*** Opening RECORDS PROVIDED ***
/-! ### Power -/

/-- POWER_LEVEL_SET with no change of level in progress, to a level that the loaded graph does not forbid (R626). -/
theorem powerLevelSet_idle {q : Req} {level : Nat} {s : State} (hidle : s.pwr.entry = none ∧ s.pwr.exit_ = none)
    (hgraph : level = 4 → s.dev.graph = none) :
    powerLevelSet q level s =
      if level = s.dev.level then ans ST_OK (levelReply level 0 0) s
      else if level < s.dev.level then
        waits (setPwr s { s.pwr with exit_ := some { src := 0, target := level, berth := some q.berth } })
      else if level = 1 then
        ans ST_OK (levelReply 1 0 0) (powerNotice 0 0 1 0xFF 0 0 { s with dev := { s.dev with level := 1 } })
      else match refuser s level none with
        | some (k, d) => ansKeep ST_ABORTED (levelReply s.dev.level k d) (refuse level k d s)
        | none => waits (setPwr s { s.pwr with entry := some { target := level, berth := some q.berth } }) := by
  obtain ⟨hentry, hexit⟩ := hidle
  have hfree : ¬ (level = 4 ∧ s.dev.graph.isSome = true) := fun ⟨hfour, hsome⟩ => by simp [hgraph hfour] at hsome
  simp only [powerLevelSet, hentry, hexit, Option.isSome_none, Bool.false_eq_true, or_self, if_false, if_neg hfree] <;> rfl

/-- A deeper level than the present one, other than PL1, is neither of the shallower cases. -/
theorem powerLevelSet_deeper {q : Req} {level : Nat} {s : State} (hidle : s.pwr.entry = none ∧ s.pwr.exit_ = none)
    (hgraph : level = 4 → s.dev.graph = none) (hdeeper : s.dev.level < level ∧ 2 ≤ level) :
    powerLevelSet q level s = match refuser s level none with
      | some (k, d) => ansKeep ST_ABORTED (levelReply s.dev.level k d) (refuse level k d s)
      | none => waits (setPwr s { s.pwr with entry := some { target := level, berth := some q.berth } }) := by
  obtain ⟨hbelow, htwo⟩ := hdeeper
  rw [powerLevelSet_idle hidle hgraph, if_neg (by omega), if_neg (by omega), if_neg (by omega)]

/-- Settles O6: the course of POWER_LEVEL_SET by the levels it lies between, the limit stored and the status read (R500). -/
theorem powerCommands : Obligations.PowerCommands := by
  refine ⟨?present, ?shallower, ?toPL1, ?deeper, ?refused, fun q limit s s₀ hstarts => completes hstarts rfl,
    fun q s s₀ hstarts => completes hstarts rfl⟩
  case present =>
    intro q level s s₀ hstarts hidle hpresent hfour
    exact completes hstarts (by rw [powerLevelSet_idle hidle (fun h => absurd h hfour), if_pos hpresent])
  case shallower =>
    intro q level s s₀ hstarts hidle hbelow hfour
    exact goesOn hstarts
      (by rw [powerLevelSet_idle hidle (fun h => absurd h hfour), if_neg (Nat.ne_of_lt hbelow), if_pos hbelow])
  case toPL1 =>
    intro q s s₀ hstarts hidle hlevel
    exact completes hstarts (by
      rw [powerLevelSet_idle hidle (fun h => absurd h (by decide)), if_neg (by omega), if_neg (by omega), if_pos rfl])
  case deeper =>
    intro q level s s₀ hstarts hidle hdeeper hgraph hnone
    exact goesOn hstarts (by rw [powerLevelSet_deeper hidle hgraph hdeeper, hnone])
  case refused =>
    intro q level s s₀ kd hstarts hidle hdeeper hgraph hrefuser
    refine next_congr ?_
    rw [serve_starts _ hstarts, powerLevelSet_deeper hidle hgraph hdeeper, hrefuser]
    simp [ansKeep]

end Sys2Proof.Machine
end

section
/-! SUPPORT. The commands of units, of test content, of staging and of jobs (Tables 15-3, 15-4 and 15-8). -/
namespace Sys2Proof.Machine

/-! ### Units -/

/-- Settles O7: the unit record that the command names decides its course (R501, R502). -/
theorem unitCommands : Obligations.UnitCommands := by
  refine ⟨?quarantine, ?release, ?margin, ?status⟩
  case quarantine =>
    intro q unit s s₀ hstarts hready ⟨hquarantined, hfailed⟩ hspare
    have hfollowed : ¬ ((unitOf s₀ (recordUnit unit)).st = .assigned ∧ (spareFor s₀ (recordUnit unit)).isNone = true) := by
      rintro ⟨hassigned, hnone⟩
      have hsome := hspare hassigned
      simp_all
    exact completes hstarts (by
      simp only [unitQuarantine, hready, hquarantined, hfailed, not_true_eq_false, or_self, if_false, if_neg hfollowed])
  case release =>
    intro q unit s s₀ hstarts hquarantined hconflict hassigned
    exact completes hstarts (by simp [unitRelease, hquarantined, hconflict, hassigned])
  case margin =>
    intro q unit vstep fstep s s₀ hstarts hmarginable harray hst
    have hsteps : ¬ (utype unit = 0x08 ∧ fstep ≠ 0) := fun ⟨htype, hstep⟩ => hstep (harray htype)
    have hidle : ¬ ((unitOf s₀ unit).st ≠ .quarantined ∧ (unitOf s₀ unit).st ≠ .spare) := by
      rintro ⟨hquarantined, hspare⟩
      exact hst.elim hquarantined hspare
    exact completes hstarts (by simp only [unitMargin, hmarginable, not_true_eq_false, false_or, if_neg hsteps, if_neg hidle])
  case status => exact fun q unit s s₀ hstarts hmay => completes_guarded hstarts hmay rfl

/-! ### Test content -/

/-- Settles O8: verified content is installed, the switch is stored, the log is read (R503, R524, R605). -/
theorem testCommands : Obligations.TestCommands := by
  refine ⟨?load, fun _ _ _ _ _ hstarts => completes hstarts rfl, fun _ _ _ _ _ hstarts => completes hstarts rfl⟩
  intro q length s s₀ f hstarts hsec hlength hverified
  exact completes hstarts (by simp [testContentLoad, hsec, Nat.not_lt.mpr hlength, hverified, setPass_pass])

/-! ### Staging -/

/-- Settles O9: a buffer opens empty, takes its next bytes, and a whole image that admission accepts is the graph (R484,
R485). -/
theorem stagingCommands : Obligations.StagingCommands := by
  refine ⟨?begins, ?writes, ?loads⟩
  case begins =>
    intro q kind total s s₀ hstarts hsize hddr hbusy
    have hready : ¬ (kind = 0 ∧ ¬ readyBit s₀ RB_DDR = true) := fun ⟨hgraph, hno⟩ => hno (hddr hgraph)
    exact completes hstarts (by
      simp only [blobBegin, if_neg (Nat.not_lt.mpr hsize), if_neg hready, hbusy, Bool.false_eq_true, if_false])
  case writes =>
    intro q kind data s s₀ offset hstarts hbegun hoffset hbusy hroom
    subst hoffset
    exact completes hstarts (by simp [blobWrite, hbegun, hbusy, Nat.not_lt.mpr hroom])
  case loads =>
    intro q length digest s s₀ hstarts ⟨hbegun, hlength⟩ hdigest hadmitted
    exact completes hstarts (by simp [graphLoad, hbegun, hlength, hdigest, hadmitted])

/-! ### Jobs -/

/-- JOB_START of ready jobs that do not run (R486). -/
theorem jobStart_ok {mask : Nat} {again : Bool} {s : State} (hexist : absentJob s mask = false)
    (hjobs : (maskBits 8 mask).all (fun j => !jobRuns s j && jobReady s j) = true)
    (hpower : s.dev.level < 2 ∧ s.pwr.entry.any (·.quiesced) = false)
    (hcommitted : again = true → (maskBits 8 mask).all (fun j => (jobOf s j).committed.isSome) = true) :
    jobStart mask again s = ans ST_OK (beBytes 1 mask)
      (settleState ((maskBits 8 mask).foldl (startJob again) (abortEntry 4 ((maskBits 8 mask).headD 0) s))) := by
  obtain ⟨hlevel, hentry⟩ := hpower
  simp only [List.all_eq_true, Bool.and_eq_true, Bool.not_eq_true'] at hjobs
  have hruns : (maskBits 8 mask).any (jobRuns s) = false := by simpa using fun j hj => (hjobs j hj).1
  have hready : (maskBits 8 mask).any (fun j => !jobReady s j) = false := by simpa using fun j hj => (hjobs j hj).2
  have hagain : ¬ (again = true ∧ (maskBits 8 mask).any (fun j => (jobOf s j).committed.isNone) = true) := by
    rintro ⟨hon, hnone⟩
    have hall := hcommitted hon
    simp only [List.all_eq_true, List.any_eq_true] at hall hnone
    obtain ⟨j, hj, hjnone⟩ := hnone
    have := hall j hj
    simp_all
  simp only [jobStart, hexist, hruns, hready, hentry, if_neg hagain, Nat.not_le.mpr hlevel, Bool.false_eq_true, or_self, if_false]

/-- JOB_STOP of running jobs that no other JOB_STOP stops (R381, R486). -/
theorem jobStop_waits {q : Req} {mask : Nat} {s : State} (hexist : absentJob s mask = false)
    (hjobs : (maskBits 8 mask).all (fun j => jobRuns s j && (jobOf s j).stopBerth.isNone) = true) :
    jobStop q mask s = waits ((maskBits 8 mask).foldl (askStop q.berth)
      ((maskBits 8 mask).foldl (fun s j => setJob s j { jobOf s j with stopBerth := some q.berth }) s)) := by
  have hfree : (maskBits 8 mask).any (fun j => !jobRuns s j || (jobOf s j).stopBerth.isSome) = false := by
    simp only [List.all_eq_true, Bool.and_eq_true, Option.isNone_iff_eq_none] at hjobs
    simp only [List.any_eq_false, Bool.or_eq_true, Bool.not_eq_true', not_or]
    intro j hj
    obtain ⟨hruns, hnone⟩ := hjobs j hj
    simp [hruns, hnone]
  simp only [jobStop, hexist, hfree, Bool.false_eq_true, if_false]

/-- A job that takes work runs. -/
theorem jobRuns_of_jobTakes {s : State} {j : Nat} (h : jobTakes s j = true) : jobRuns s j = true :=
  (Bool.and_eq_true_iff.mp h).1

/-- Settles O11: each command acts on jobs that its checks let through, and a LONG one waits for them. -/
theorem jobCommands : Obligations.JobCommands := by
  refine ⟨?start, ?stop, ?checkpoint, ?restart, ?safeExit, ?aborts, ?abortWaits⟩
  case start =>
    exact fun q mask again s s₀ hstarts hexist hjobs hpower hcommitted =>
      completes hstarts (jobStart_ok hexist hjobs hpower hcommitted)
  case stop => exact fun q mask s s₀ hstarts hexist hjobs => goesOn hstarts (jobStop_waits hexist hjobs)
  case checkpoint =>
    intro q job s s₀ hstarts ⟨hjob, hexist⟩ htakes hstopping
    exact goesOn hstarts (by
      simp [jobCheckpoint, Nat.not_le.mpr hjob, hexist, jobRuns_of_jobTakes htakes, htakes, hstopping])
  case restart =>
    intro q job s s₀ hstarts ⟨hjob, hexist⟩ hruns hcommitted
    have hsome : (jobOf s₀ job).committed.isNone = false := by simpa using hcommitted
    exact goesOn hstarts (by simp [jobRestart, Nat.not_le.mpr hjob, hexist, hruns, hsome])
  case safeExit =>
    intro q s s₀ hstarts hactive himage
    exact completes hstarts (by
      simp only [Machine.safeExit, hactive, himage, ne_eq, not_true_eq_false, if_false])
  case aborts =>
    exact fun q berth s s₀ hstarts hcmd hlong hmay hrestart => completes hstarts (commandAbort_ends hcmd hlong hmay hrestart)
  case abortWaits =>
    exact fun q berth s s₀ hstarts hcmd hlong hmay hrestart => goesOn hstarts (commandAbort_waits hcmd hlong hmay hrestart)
*** Closing RECORDS PROVIDED ***
YOUR TASK:
Write out again exactly the lines that run from the one holding "(commandAbort_ends hcmd hlong hmay hrestart)" through the last line of the data; omit all other lines.

ANSWER:
    exact fun q berth s s₀ hstarts hcmd hlong hmay hrestart => completes hstarts (commandAbort_ends hcmd hlong hmay hrestart)
  case abortWaits =>
    exact fun q berth s s₀ hstarts hcmd hlong hmay hrestart => goesOn hstarts (commandAbort_waits hcmd hlong hmay hrestart)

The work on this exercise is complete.